(Records excerpted from a collection)
▼

-- ==== Sys2Proof/Machine/Step.lean ====
section
/-! DEFINITION. One step of the block: one command of the host, from its word to its response (00_scope.md rule R7). -/

namespace Sys2Proof.Machine

/-- The command word `w` is decoded before any other check (30_encoding.md rule R61) and run. -/
def runWord (w : Word) (s : State) : Host.Outcome State Fault Refusal :=
  match decode w with
  | .cmd i => exec i s
  | .illegal _ => .next (answerIllegal s)

/-- One step. A build that breaks rule R11 has no runs (rule R15). A faulted block takes no further step
(60_exceptions.md rule R133): it stops with its fault. Else the host's next command runs as one atomic step (rule R7),
and where the host has issued its last command nothing happens (70_reset_and_hazards.md rule R155)
[DESIGN CHOICE, notes/assumptions/4.md]. One agent writes state and a command is one step (rules R7, R46)
[DEDUCED, notes/assumptions/16.md]. The build is checked before each step [DEDUCED, notes/assumptions/11.md]. -/
def step (s : State) : Host.Outcome State Fault Refusal :=
  if s.build.wf then
    match s.fault with
    | some f => .fault f
    | none =>
      match takeCommand s with
      | none => .next s
      | some (w, s1) => runWord w s1
  else .refused .illFormedBuild

/-- The state in which the host's next command is the opcode-table word `w` of `nbits` bits: `step` runs exactly it. -/
def State.withFetchWord (s : State) (nbits w : Nat) : State := issueNext (tableWord nbits w) s

end Sys2Proof.Machine
end

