-- ==== Sys2Proof/Laws/State.lean ====
section
/-! SUPPORT. One lemma for each field after each update of the state, so that no proof unfolds a record update. -/

namespace Sys2Proof.Machine

/-! ### `respond` -/

@[simp] theorem respond_build (r : Response) (s : State) :
    (respond r s).build = s.build := rfl
@[simp] theorem respond_snsLive (r : Response) (s : State) :
    (respond r s).snsLive = s.snsLive := rfl
@[simp] theorem respond_snsCap (r : Response) (s : State) :
    (respond r s).snsCap = s.snsCap := rfl
@[simp] theorem respond_recs (r : Response) (s : State) :
    (respond r s).recs = s.recs := rfl
@[simp] theorem respond_mtxLive (r : Response) (s : State) :
    (respond r s).mtxLive = s.mtxLive := rfl
@[simp] theorem respond_curStrobe (r : Response) (s : State) :
    (respond r s).curStrobe = s.curStrobe := rfl
@[simp] theorem respond_cells (r : Response) (s : State) :
    (respond r s).cells = s.cells := rfl
@[simp] theorem respond_colDrive (r : Response) (s : State) :
    (respond r s).colDrive = s.colDrive := rfl
@[simp] theorem respond_rowMode (r : Response) (s : State) :
    (respond r s).rowMode = s.rowMode := rfl
@[simp] theorem respond_fault (r : Response) (s : State) :
    (respond r s).fault = s.fault := rfl
@[simp] theorem respond_hostCmds (r : Response) (s : State) :
    (respond r s).hostCmds = s.hostCmds := rfl
@[simp] theorem respond_responses (r : Response) (s : State) :
    (respond r s).responses = s.responses ++ [r] := rfl
@[simp] theorem respond_pinDraws (r : Response) (s : State) :
    (respond r s).pinDraws = s.pinDraws := rfl
@[simp] theorem respond_freeDraws (r : Response) (s : State) :
    (respond r s).freeDraws = s.freeDraws := rfl
@[simp] theorem respond_pinTrace (r : Response) (s : State) :
    (respond r s).pinTrace = s.pinTrace := rfl

/-! ### `raise` -/

@[simp] theorem raise_build (f : Fault) (s : State) :
    (raise f s).build = s.build := rfl
@[simp] theorem raise_snsLive (f : Fault) (s : State) :
    (raise f s).snsLive = s.snsLive := rfl
@[simp] theorem raise_snsCap (f : Fault) (s : State) :
    (raise f s).snsCap = s.snsCap := rfl
@[simp] theorem raise_recs (f : Fault) (s : State) :
    (raise f s).recs = s.recs := rfl
@[simp] theorem raise_mtxLive (f : Fault) (s : State) :
    (raise f s).mtxLive = s.mtxLive := rfl
@[simp] theorem raise_curStrobe (f : Fault) (s : State) :
    (raise f s).curStrobe = s.curStrobe := rfl
@[simp] theorem raise_cells (f : Fault) (s : State) :
    (raise f s).cells = s.cells := rfl
@[simp] theorem raise_colDrive (f : Fault) (s : State) :
    (raise f s).colDrive = s.colDrive := rfl
@[simp] theorem raise_rowMode (f : Fault) (s : State) :
    (raise f s).rowMode = s.rowMode := rfl
@[simp] theorem raise_fault (f : Fault) (s : State) :
    (raise f s).fault = some f := rfl
@[simp] theorem raise_hostCmds (f : Fault) (s : State) :
    (raise f s).hostCmds = s.hostCmds := rfl
@[simp] theorem raise_responses (f : Fault) (s : State) :
    (raise f s).responses = s.responses := rfl
@[simp] theorem raise_pinDraws (f : Fault) (s : State) :
    (raise f s).pinDraws = s.pinDraws := rfl
@[simp] theorem raise_freeDraws (f : Fault) (s : State) :
    (raise f s).freeDraws = s.freeDraws := rfl
@[simp] theorem raise_pinTrace (f : Fault) (s : State) :
    (raise f s).pinTrace = s.pinTrace := rfl

/-! ### `issueNext` -/

@[simp] theorem issueNext_build (w : Word) (s : State) :
    (issueNext w s).build = s.build := rfl
@[simp] theorem issueNext_snsLive (w : Word) (s : State) :
    (issueNext w s).snsLive = s.snsLive := rfl
@[simp] theorem issueNext_snsCap (w : Word) (s : State) :
    (issueNext w s).snsCap = s.snsCap := rfl
@[simp] theorem issueNext_recs (w : Word) (s : State) :
    (issueNext w s).recs = s.recs := rfl
@[simp] theorem issueNext_mtxLive (w : Word) (s : State) :
    (issueNext w s).mtxLive = s.mtxLive := rfl
@[simp] theorem issueNext_curStrobe (w : Word) (s : State) :
    (issueNext w s).curStrobe = s.curStrobe := rfl
@[simp] theorem issueNext_cells (w : Word) (s : State) :
    (issueNext w s).cells = s.cells := rfl
@[simp] theorem issueNext_colDrive (w : Word) (s : State) :
    (issueNext w s).colDrive = s.colDrive := rfl
@[simp] theorem issueNext_rowMode (w : Word) (s : State) :
    (issueNext w s).rowMode = s.rowMode := rfl
@[simp] theorem issueNext_fault (w : Word) (s : State) :
    (issueNext w s).fault = s.fault := rfl
@[simp] theorem issueNext_hostCmds (w : Word) (s : State) :
    (issueNext w s).hostCmds = w :: s.hostCmds := rfl
@[simp] theorem issueNext_responses (w : Word) (s : State) :
    (issueNext w s).responses = s.responses := rfl
@[simp] theorem issueNext_pinDraws (w : Word) (s : State) :
    (issueNext w s).pinDraws = s.pinDraws := rfl
@[simp] theorem issueNext_freeDraws (w : Word) (s : State) :
    (issueNext w s).freeDraws = s.freeDraws := rfl
@[simp] theorem issueNext_pinTrace (w : Word) (s : State) :
    (issueNext w s).pinTrace = s.pinTrace := rfl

▲

- PROBLEM DESCRIPTION
Of the lines above, output exactly those from the line bearing "(issueNext w s).hostCmds" through the line bearing "theorem issueNext_pinTrace (w", inclusive.

- ANSWER TO THE PROBLEM
    (issueNext w s).hostCmds = w :: s.hostCmds := rfl
@[simp] theorem issueNext_responses (w : Word) (s : State) :
    (issueNext w s).responses = s.responses := rfl
@[simp] theorem issueNext_pinDraws (w : Word) (s : State) :
    (issueNext w s).pinDraws = s.pinDraws := rfl
@[simp] theorem issueNext_freeDraws (w : Word) (s : State) :
    (issueNext w s).freeDraws = s.freeDraws := rfl
@[simp] theorem issueNext_pinTrace (w : Word) (s : State) :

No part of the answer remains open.